# Thinking of the Razr Maxx - Convince Me No



## nklenchik (Dec 1, 2011)

Okay I'm pretty sure I fried my sim card and have to go to Verizon, but due to my shitty signal and subpar battery life on Liquid even I'm thinking of going Razr Maxx. I had no idea DT ported AOKP over, so the ICS hype isn't as big of a deal. Sure, I'm losing a 720p screen but I've played around with my friend's Razr and can honestly say it's not badddd.

I'm a huge music jukie and thinking of buying one of those 64gb mircosd's too because my phone is full at the moment. Thoughts?


----------



## DroidOnRoids (Sep 20, 2011)

If you don't mind a locked bootloader, take the plunge. But I only went from a Droid X to a Nexus mainly because of the freedom of an unlocked bootloader and because this is a pure Google phone. Also, the development on this phone is ridiculous. 
My battery issues have been resolved because I purchased a 3800 mah extended battery on ebay for 20 dollars. I don't mind the extra bulk. 

Sent from my Galaxy Nexus using Tapatalk


----------



## nklenchik (Dec 1, 2011)

I honestly could care less about the bootloader. I came from a Fascinate so it's no biggie.

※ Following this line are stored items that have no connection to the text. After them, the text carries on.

-- ==== Sys2Proof/Machine/Ring.lean ====
section
/-! DEFINITION. KRing (R274–R298) and the HWM's guardian (R290, R291, R303): ports and links, relay and frame checks, ring time,
start-up, votes, and the data buffers. Ring times are in the units of the registers, 10 ns, unless a name says otherwise. -/

namespace Sys2Proof.Machine

/-! ### States, ports and wires -/

/-- KRG.STAT.STATE -/
def ringState (s : State) : Nat := s.get F.KRG_STAT_STATE

/-- The node counts as synchronised: SYNCED, or in a cold start (R294). -/
def ringSynced (s : State) : Bool := ringState s == 5 || ringState s == 2

/-- The node has a ring time of its own: synchronised or integrating. -/
def ringRuns (s : State) : Bool := ringSynced s || ringState s == 4

/-- The number of nodes that bounds a frame's relays: HMAX = 2 N − 3 (R276). -/
def hmax (s : State) : Nat := 2 * (s.get F.KRG_SYNCCFG_NNODES + 1) - 3

/-- One port's record. -/
def State.port (s : State) (p : Nat) : Port := mget (fun _ => {}) s.krg.ports p

/-- Change one port's record. -/
def State.updPort (s : State) (p : Nat) (f : Port → Port) : State :=
  s.updKrg (fun k => { k with ports := mupd (fun _ => {}) k.ports p f })

/-- The PWR.DOMCTL bits of the four PHYs, KX-E first (R75). -/
def phyField : Fld := ⟨R.PWR_DOMCTL, 3, 0⟩

/-- The port's PHY is in power-down: by its DOMCTL bit (R65, R75), or by an entry to DORMANT (R77). -/
def portOff (s : State) (p : Nat) : Bool := !s.bit phyField p || s.pwr.entry != 0

/-- A transmission leaves on a port, unless its PHY is in power-down. -/
def transmit (p : Nat) (l : List Byte) (s : State) : State :=
  if portOff s p then s else s.updKrg (fun k => { k with wire := mset (fun _ => []) k.wire p l })

/-- A port is down (R277): its PHY has no link, or LOOP shows that it went down and has not come up again. -/
def portIsDown (s : State) (p : Nat) : Bool := s.flag (F.KRG_PORTSTAT_LOOP p) || !s.flag (F.KRG_PORTSTAT_LINK p) || portOff s p

/-- All four ports are down or in power-down. -/
def allDown (s : State) : Bool := (List.range 4).all (portIsDown s)

/-- Is the device in a mode that joins a ring (R26)? -/
def mayJoin (s : State) : Bool := s.mode != .boot && s.mode != .service

/-- Ring time becomes invalid: the token goes (R320), and in STANDBY and ACTIVE KRLOSS is raised (R326). -/
def ringTimeInvalid (s : State) : State :=
  if s.krg.timeValid then
    let s := tokenRelease (s.updKrg (fun k => { k with timeValid := false }))
    let s := syncRingLost (ringLeadDrop s)
    if s.mode = .standby ∨ s.mode = .active then sendRaise 133 133 0xFF s else s
  else s

/-- The records of a running cycle end. -/
def freshCycle (k : Ring) : Ring :=
  { k with devs := [], seen := [], got := [], heard := [], rejects := [], ownSent := false, ownBack := false, ownFold := false
           ownSw := none, ownFlip := false, asked := false, replied := [] }

/-- Key words and TXKEY take effect (R283). -/
def takeKeys (s : State) : State :=
  let on := s.flag F.KRG_CTL_TXKEY
  s.updKrg (fun k => { k with
    keys := k.keysNext.foldl (fun m e => mset (fun _ => 0) m e.1 e.2) k.keys, keysNext := [], txkey := on })

/-- The node leaves the ring and listens (R292). What depends on the cycle before, or on the session, starts anew (R296, R306, R308,
R315); key words that wait take effect, because no cycle start follows (DESIGN CHOICE, log 121). -/
def ringLeave (s : State) : State :=
  let s := ringTimeInvalid (s.put F.KRG_STAT_STATE 1)
  let s := forAll [0, 1, 2, 3] (fun p t => t.updPort p (fun q => { q with miss := 0, run := 0 })) s
  let s := s.updLnk (fun l => { l with
    cmpCyc := none, lead := none, leadNew := none, sent := none, xmin := false, rxNext := 0 })
  let s := s.put F.KRG_VOTESTAT_VOTERS 0
  takeKeys (s.updKrg (fun k => { freshCycle k with
    payload := none, adopt := false, good := 0, cold := none, cs := false, csRun := 0, prev := [], ownMiss := 0
    swVote := none, flipVote := false }))

/-- Ring time becomes valid (R289). -/
def ringTimeValid (s : State) : State := s.updKrg (fun k => { k with timeValid := true })

/-- A port goes down: LOOP, source 47; with all four down the node leaves (R277, R292). -/
def portDown (p : Nat) (s : State) : State :=
  if s.flag (F.KRG_PORTSTAT_LOOP p) then s
  else
    let s := s.updKrg (fun k => { k with relays := k.relays.filter (fun e => e.1 != p && e.2.out != p) })
    let s := evcCount 0x48 1 (icuEvent 47 ((s.put (F.KRG_PORTSTAT_LOOP p) 1).bump (F.KRG_PORTCNT_DOWN p) 1))
    let s := s.updPort p (fun q => { q with run := 0 })
    if allDown s ∧ ringRuns s = true then ringLeave s else s

/-- A PHY reports link FAIL. -/
def phyFail (p : Nat) (s : State) : State := portDown p (s.put (F.KRG_PORTSTAT_LINK p) 0)

/-- PHY_LINK_FAIL -/
def execPhyLinkFail (p : Fin 4) (s : State) : Out := .next (phyFail p.val s)

/-- PHY_LINK_UP -/
def execPhyLinkUp (p : Fin 4) (s : State) : Out :=
  if portOff s p.val then .next s else .next ((s.put (F.KRG_PORTSTAT_LINK p.val) 1).updPort p.val (fun q => { q with run := 0 }))

/-- PHY_SQI_UPDATE: SQIMIN is the lowest since the last read. -/
def execPhySqiUpdate (p : Fin 4) (sqi : BitVec 3) (s : State) : Out :=
  let s := s.put (F.KRG_PORTSTAT_SQI p.val) sqi.toNat
  .next (s.put (F.KRG_PORTSTAT_SQIMIN p.val) (min sqi.toNat (s.get (F.KRG_PORTSTAT_SQIMIN p.val))))

/-- The effect of a read of KRG.PORTSTATp (R391): SQIMIN starts anew at SQI. -/
def portstatRead (p : Nat) (s : State) : State := s.put (F.KRG_PORTSTAT_SQIMIN p) (s.get (F.KRG_PORTSTAT_SQI p))

/-- PORTSTAT_READ -/
def execPortstatRead (p : Fin 4) (s : State) : Out := .next (portstatRead p.val s)

/-! ### Headers (R279) -/

/-- SLOT -/
def hSlot (h : List Byte) : Nat := (at8 h 0).toNat % 64
/-- VER -/
def hVer (h : List Byte) : Nat := (at8 h 0).toNat / 64
/-- SRC -/
def hSrc (h : List Byte) : Nat := (at8 h 1).toNat / 16
/-- RING -/
def hRing (h : List Byte) : Nat := (at8 h 1).toNat / 8 % 2
/-- MODE -/
def hMode (h : List Byte) : Nat := (at8 h 1).toNat % 8
/-- CYC32, from CYCLE and CYCH -/
def hCyc (h : List Byte) : Nat :=
  (at8 h 6).toNat * 2 ^ 24 + (at8 h 7).toNat * 2 ^ 16 + (at8 h 2).toNat * 2 ^ 8 + (at8 h 3).toNat
/-- CS -/
def hCs (h : List Byte) : Bool := (at8 h 4).getLsbD 7
/-- KEYID -/
def hKey (h : List Byte) : Nat := (at8 h 4).toNat / 64 % 2
/-- HOPS -/
def hHops (h : List Byte) : Nat := (at8 h 4).toNat % 32
/-- SWV with SWMODE -/
def hSw (h : List Byte) : Option Nat := if (at8 h 5).getLsbD 7 then some ((at8 h 5).toNat / 16 % 8) else none
/-- FLIPV or FLIPOK: consent to a flip (R296) -/
def hFlip (h : List Byte) : Bool := (at8 h 5).getLsbD 3 || (at8 h 5).getLsbD 2
/-- INT -/
def hInt (h : List Byte) : Bool := (at8 h 5).getLsbD 1

/-- The header with LB and HOPS as a relay sends it. -/
def relayed (h : List Byte) (lb : Bool) (hops : Nat) : List Byte :=
  h.set 4 (BitVec.ofNat 8 ((at8 h 4).toNat / 64 * 64 + (if lb || (at8 h 4).getLsbD 5 then 32 else 0) + hops % 32))

/-- The header over which the MAC is computed: LB and HOPS 0 (R282). -/
def macHeader (h : List Byte) : List Byte := h.set 4 (BitVec.ofNat 8 ((at8 h 4).toNat / 64 * 64))

/-- The 16 bytes of a key slot in force. -/
def keyBytes (s : State) (slot : Nat) : List Byte :=
  [0, 1, 2, 3].flatMap (fun w => beBytes (mget (fun _ => 0) s.krg.keys (4 * slot + w)))

/-- The MAC of a frame (R282). -/
def macOf (s : State) (h payload : List Byte) : List Byte :=
  (cmac (keyBytes s (hKey h)) (beBytes (s.reg R.KRG_SESS) ++ macHeader h ++ payload)).take 4

/-- RLYTOL in ns. -/
def rlytol (s : State) : Nat := s.get F.KRG_SYNCCFG_RLYTOL * 10

/-- The link delay of a port in 1/8 ns: LDLYINIT until 16 values exist (R287). -/
def ldly (s : State) (p : Nat) : Nat :=
  if (s.port p).delays.length < 16 then s.get (F.KRG_PORTCFG_LDLYINIT p) else s.get (F.KRG_PORTSTAT_LDLY p)

/-- The time of the cycle, in 1/8 ns, at which a frame is expected on port `p` in mode `m` (R284): START + HOPS × HT + LDLY. -/
def expectedAt (s : State) (p m : Nat) (h : List Byte) : Int :=
  80 * s.get (F.KRG_APT_START m (hSlot h)) + 12800 * hHops h + ldly s p

/-- How far a SOF lies from it. -/
def deviation (s : State) (p m : Nat) (h : List Byte) (sof : Int) : Int := sof - expectedAt s p m h

/-- The slot is enabled in mode `m`. -/
def slotOn (s : State) (m k : Nat) : Bool := s.flag (F.KRG_APT_EN m k)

That's the thing though...if I leave the GN I'm leaving behind all of these updates daily.


----------



## Spotmark (Jul 17, 2011)

Sorry, but I don't see why anyone here should convince you of anything. Do what you want. It's no skin off of our noses.


----------



## doobie711 (Jan 24, 2012)

ICS soak test is already on my grandma's RAZR. It was pretty nifty whenever I had it. Her phone stayed on 100% for an hour straight. Then I realized that the GNex gives exact battery drain while Moto phone do it in tens or twenties. Not very helpful imo. If you're gonna spring to something else go for the RAZR MAXX. That would be the only phone I would even consider swapping to right now.Screen is a little silly but hey, people have complained about the GNex screen as well. The hump fells nice in the hand, makes it harder to drop on your face when you're in bed. I've hit myself in the face with the nexus plenty of times. If you do decide to hop over to the RAZR (MAXX) I hope that you're okay with stock blur ICS for now. I know that AOKP and some other things got ported but weren't 100% working yet.


----------



## nklenchik (Dec 1, 2011)

Spotmark said:


> Sorry, but I don't see why anyone here should convince you of anything. Do what you want. It's no skin off of our noses.


Thanks for advice man, very helpful


----------



## doobie711 (Jan 24, 2012)

nklenchik said:


> I honestly could care less about the bootloader. I came from a Fascinate so it's no biggie.
> 
> That's the thing though...if I leave the GN I'm leaving behind all of these updates daily.


The fascinate didn't have a locked bootloader..


----------



## DroidOnRoids (Sep 20, 2011)

Just took a look at the Razr development threads and the place looks deserted compared to the Nexus lol

I'm sure that we will get an update soon to improve the radios but that can't be guaranteed.









If radios and signal mean the world to you, get the Razr Maxx. I'm not being biased. I love Motorola radios but hate locked bootloaders. And love nexus development but hate the signals too lol
Sent from my Galaxy Nexus using Tapatalk


----------



## WhataSpaz (Feb 20, 2012)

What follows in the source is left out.